Segment Open

-- ==== Sys2Proof/Laws/PerInstr.lean ====
section
/-! SUPPORT. Laws of the instructions as syntax, one lemma per constructor: every field of an encoding is within its
width. -/

namespace Sys2Proof.Laws

theorem b2n_lt (b : Bool) : b2n b < 2 := by cases b <;> decide
theorem fltCode_lt (b : Bool) : fltCode b < 16 := by cases b <;> decide
theorem IWidth.code_lt (x : IWidth) : x.code < 16 := by cases x <;> decide
theorem Rnd.code_lt (x : Rnd) : x.code < 8 := by cases x <;> decide
theorem ExtW.code_lt (x : ExtW) : x.code < 4 := by cases x <;> decide
theorem ICond.code_lt (x : ICond) : x.code < 8 := by cases x <;> decide
theorem FCond.code_lt (x : FCond) : x.code < 8 := by cases x <;> decide
theorem FConv.code_lt (x : FConv) : x.code < 8 := by cases x <;> decide
theorem CtlReg.code_lt (x : CtlReg) : x.code < 4096 := by cases x <;> decide
theorem VTy.code_lt (x : VTy) : x.code < 16 := by cases x <;> decide
theorem FTy.code_lt (x : FTy) : x.code < 16 := by cases x <;> decide
theorem ITy.code_lt (x : ITy) : x.code < 16 := by cases x <;> decide
theorem RedTy.code_lt (x : RedTy) : x.code < 16 := by cases x <;> decide
theorem CvtTy.code_lt (x : CvtTy) : x.code < 16 := by cases x with
  | i32 => decide
  | tag t => have := t.isLt; show 8 + t.val < 16; omega
theorem Space.code_lt (x : Space) : x.code < 4 := by cases x <;> decide
theorem MWidth.code_lt (x : MWidth) : x.code < 4 := by cases x <;> decide
theorem Scope.code_lt (x : Scope) : x.code < 4 := by cases x <;> decide
theorem Ord.code_lt (x : Ord) : x.code < 4 := by cases x <;> decide
theorem Comb.code_lt (x : Comb) : x.code < 8 := by cases x <;> decide
theorem AmoOp.code_lt (x : AmoOp) : x.code < 8 := by cases x <;> decide
theorem Tok.code_lt (x : Tok) : x.code < 16 := by
  have := b2n_lt x.wp; have := b2n_lt x.wn; have := b2n_lt x.sp; have := b2n_lt x.sn
  unfold Tok.code; omega
theorem TlbScope.code_lt (x : TlbScope) : x.code < 4 := by cases x <;> decide
theorem CastField.code_lt (x : CastField) : x.code < 4 := by cases x <;> decide
theorem ExtTy.code_lt (x : ExtTy) : x.code.1 < 16 ∧ x.code.2 < 2 := by cases x <;> decide
theorem VCond.code_lt (x : VCond) : x.code.1 < 16 ∧ x.code.2 < 8 := by cases x with
  | f k => cases k <;> decide
  | i k => cases k <;> decide

/-- The fields of a payload are within their widths (R122 to R129). -/
def Fits : Pay → Prop
  | .a p => p.d < 64 ∧ p.a < 64 ∧ p.b < 64 ∧ p.c < 64 ∧ p.ty < 16 ∧ p.fn < 256 ∧ p.rm < 8 ∧ p.sat < 2 ∧ p.aux < 4096
  | .i p => p.d < 64 ∧ p.a < 64 ∧ p.imm < 2 ^ 32 ∧ p.fn < 256
  | .b p => p.cond < 16 ∧ p.a < 64 ∧ p.b < 64 ∧ p.off < 2 ^ 32 ∧ p.fn < 16
  | .m p => p.data < 64 ∧ p.base < 64 ∧ p.space < 4 ∧ p.width < 4 ∧ p.scope < 4 ∧ p.order < 4 ∧ p.off < 2 ^ 24 ∧ p.fn < 256
  | .e p => p.tok < 16 ∧ p.a < 64 ∧ p.b < 64 ∧ p.c < 64 ∧ p.ring < 16 ∧ p.spec < 2 ^ 16
  | .s p => p.sysreg < 4096 ∧ p.a < 64 ∧ p.imm < 2 ^ 34

/-- Every field of the instruction's encoding is within its width. -/
def FieldsFit.Statement (i : Instr) : Prop := ∀ e, i.enc = some e → e.op < 256 ∧ Fits e.pay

Segment Closed

Print the whole listing once more, exactly as it stands.

-- ==== Sys2Proof/Laws/PerInstr.lean ====
section
/-! SUPPORT. Laws of the instructions as syntax, one lemma per constructor: every field of an encoding is within its
width. -/

namespace Sys2Proof.Laws

theorem b2n_lt (b : Bool) : b2n b < 2 := by cases b <;> decide
theorem fltCode_lt (b : Bool) : fltCode b < 16 := by cases b <;> decide
theorem IWidth.code_lt (x : IWidth) : x.code < 16 := by cases x <;> decide
theorem Rnd.code_lt (x : Rnd) : x.code < 8 := by cases x <;> decide
theorem ExtW.code_lt (x : ExtW) : x.code < 4 := by cases x <;> decide
theorem ICond.code_lt (x : ICond) : x.code < 8 := by cases x <;> decide
theorem FCond.code_lt (x : FCond) : x.code < 8 := by cases x <;> decide
theorem FConv.code_lt (x : FConv) : x.code < 8 := by cases x <;> decide
theorem CtlReg.code_lt (x : CtlReg) : x.code < 4096 := by cases x <;> decide
theorem VTy.code_lt (x : VTy) : x.code < 16 := by cases x <;> decide
theorem FTy.code_lt (x : FTy) : x.code < 16 := by cases x <;> decide
theorem ITy.code_lt (x : ITy) : x.code < 16 := by cases x <;> decide
theorem RedTy.code_lt (x : RedTy) : x.code < 16 := by cases x <;> decide
theorem CvtTy.code_lt (x : CvtTy) : x.code < 16 := by cases x with
  | i32 => decide
  | tag t => have := t.isLt; show 8 + t.val < 16; omega
theorem Space.code_lt (x : Space) : x.code < 4 := by cases x <;> decide
theorem MWidth.code_lt (x : MWidth) : x.code < 4 := by cases x <;> decide
theorem Scope.code_lt (x : Scope) : x.code < 4 := by cases x <;> decide
theorem Ord.code_lt (x : Ord) : x.code < 4 := by cases x <;> decide
theorem Comb.code_lt (x : Comb) : x.code < 8 := by cases x <;> decide
theorem AmoOp.code_lt (x : AmoOp) : x.code < 8 := by cases x <;> decide
theorem Tok.code_lt (x : Tok) : x.code < 16 := by
  have := b2n_lt x.wp; have := b2n_lt x.wn; have := b2n_lt x.sp; have := b2n_lt x.sn
  unfold Tok.code; omega
theorem TlbScope.code_lt (x : TlbScope) : x.code < 4 := by cases x <;> decide
theorem CastField.code_lt (x : CastField) : x.code < 4 := by cases x <;> decide
theorem ExtTy.code_lt (x : ExtTy) : x.code.1 < 16 ∧ x.code.2 < 2 := by cases x <;> decide
theorem VCond.code_lt (x : VCond) : x.code.1 < 16 ∧ x.code.2 < 8 := by cases x with
  | f k => cases k <;> decide
  | i k => cases k <;> decide

/-- The fields of a payload are within their widths (R122 to R129). -/
def Fits : Pay → Prop
  | .a p => p.d < 64 ∧ p.a < 64 ∧ p.b < 64 ∧ p.c < 64 ∧ p.ty < 16 ∧ p.fn < 256 ∧ p.rm < 8 ∧ p.sat < 2 ∧ p.aux < 4096
  | .i p => p.d < 64 ∧ p.a < 64 ∧ p.imm < 2 ^ 32 ∧ p.fn < 256
  | .b p => p.cond < 16 ∧ p.a < 64 ∧ p.b < 64 ∧ p.off < 2 ^ 32 ∧ p.fn < 16
  | .m p => p.data < 64 ∧ p.base < 64 ∧ p.space < 4 ∧ p.width < 4 ∧ p.scope < 4 ∧ p.order < 4 ∧ p.off < 2 ^ 24 ∧ p.fn < 256
  | .e p => p.tok < 16 ∧ p.a < 64 ∧ p.b < 64 ∧ p.c < 64 ∧ p.ring < 16 ∧ p.spec < 2 ^ 16
  | .s p => p.sysreg < 4096 ∧ p.a < 64 ∧ p.imm < 2 ^ 34

/-- Every field of the instruction's encoding is within its width. -/
def FieldsFit.Statement (i : Instr) : Prop := ∀ e, i.enc = some e → e.op < 256 ∧ Fits e.pay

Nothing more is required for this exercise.